## Problem description
Below are the entries to work from; restate word for word the portion that opens with the line containing "exec (.telegramReceived p t) s = .next (served.decided" and closes with the line containing "overflow policy drops", keeping both.

## Material to process
/-- A good telegram addressed to the part is consumed by its port and neither forwarded nor read (R107 to
R110): any kind but SETUP REQUEST and HEAD ECHO on port H, and any kind but HEAD ECHO on port M, is
counted as unmatched; a HEAD ECHO on port H is stray unless malformed; a malformed HEAD ECHO is counted
as malformed only; another on port M goes to the drive timers. -/
def Parts.AddressedTelegramConsumed : Prop :=
  ∀ (t : Telegram) (s : State), s.NothingToBegin → ¬t.Damaged → t.dst.toNat = s.address →
    (t.kind ≠ 0x51 → t.kind ≠ 0x33 →
      exec (.telegramReceived .h t) s = .next ((s.afterGood .h t).oneUnmatched .h)) ∧
    (t.kind ≠ 0x33 →
      exec (.telegramReceived .m t) s = .next ((s.afterGood .m t).oneUnmatched .m)) ∧
    (t.kind = 0x33 → t.data.length < 3 → ∀ p,
      exec (.telegramReceived p t) s = .next (s.afterGood p t)) ∧
    (t.kind = 0x33 → 3 ≤ t.data.length →
      exec (.telegramReceived .h t) s = .next ((s.afterGood .h t).oneStray .h) ∧
      exec (.telegramReceived .m t) s = .next ((s.afterGood .m t).readEcho t))

/-- What a port does with a telegram that does not reach the filter. -/
def Obligations.TelegramsJudged : Prop :=
  Parts.DamagedTelegramCounted ∧ Parts.AddressedTelegramConsumed

/-- R121 to R124: a good telegram not addressed to the part. In PASSIVE mode it is given PASS and no rule
changes. In the other modes the first rule, in ascending index, that is valid, has a count above 0 and
matches gives its action, its hits go up by one modulo 65536, and a count from 1 to 254 goes down by one,
RULE SPENT being raised with rule and hits as it passes from 1 to 0; where no rule applies the direction
default of the port of arrival gives the action. PASS forwards and reads, BLOCK reads, IGNORE forwards,
DROP does neither; the forward comes first (R110). -/
def Obligations.FilterDecides : Prop :=
  ∀ (p : PortId) (t : Telegram) (s : State), s.NothingToBegin → ¬t.Damaged →
    t.dst.toNat ≠ s.address →
    let g := s.afterGood p t
    (s.mode = .passive →
      exec (.telegramReceived p t) s = .next (g.decided p t .pass)) ∧
    (s.mode ≠ .passive →
      (∀ r : Fin 24, (s.rule r).Applies p t → (∀ q, q < r → ¬(s.rule q).Applies p t) →
        let served := g.setRule r { s.rule r with
          hits := ((s.rule r).hits + 1) % 65536
          count := if (s.rule r).count = 255 then 255 else (s.rule r).count - 1 }
        ((s.rule r).count ≠ 1 →
          exec (.telegramReceived p t) s = .next (served.decided p t (s.rule r).action)) ∧
        ((s.rule r).count = 1 →
          exec (.telegramReceived p t) s = .next
            (({ served with
              notices := s.notices.raise .ruleSpent (some r.val)
                (some (((s.rule r).hits + 1) % 65536 : Nat)) }).decided p t
                  (s.rule r).action))) ∧
      ((∀ r, ¬(s.rule r).Applies p t) →
        exec (.telegramReceived p t) s = .next (g.decided p t
          (if p = .h then s.general.directionDefaultH else s.general.directionDefaultM))))

/-- A forwarded telegram joins the tail of the pass queue it is placed in (R111). In a queue of 8 the
overflow policy drops the new telegram or the oldest, the overflow is counted up to 255, and QUEUE DROP is
raised with the port and the count. -/
def Obligations.ForwardPlaced : Prop :=
  ∀ (p : PortId) (t : Telegram) (s : State),
    ((s.port p).queue.length < 8 →
      s.placeForward p t = s.setPort p { s.port p with queue := (s.port p).queue ++ [t] }) ∧
    ((s.port p).queue.length = 8 →
      let policy := if p = .h then s.general.overflowPolicyH else s.general.overflowPolicyM
      let dropped := s.setPort p { s.port p with
        queue := if policy = .discardNew then (s.port p).queue
          else (s.port p).queue.drop 1 ++ [t]
        counters := { (s.port p).counters with
          overflow := min 255 ((s.port p).counters.overflow + 1) } }
      s.placeForward p t = { dropped with
        notices := s.notices.raise .queueDrop (some (if p = .h then 0 else 1))
          (some (min 255 ((s.port p).counters.overflow + 1) : Nat)) })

## Answer section
          exec (.telegramReceived p t) s = .next (served.decided p t (s.rule r).action)) ∧
        ((s.rule r).count = 1 →
          exec (.telegramReceived p t) s = .next
            (({ served with
              notices := s.notices.raise .ruleSpent (some r.val)
                (some (((s.rule r).hits + 1) % 65536 : Nat)) }).decided p t
                  (s.rule r).action))) ∧
      ((∀ r, ¬(s.rule r).Applies p t) →
        exec (.telegramReceived p t) s = .next (g.decided p t
          (if p = .h then s.general.directionDefaultH else s.general.directionDefaultM))))

/-- A forwarded telegram joins the tail of the pass queue it is placed in (R111). In a queue of 8 the
overflow policy drops the new telegram or the oldest, the overflow is counted up to 255, and QUEUE DROP is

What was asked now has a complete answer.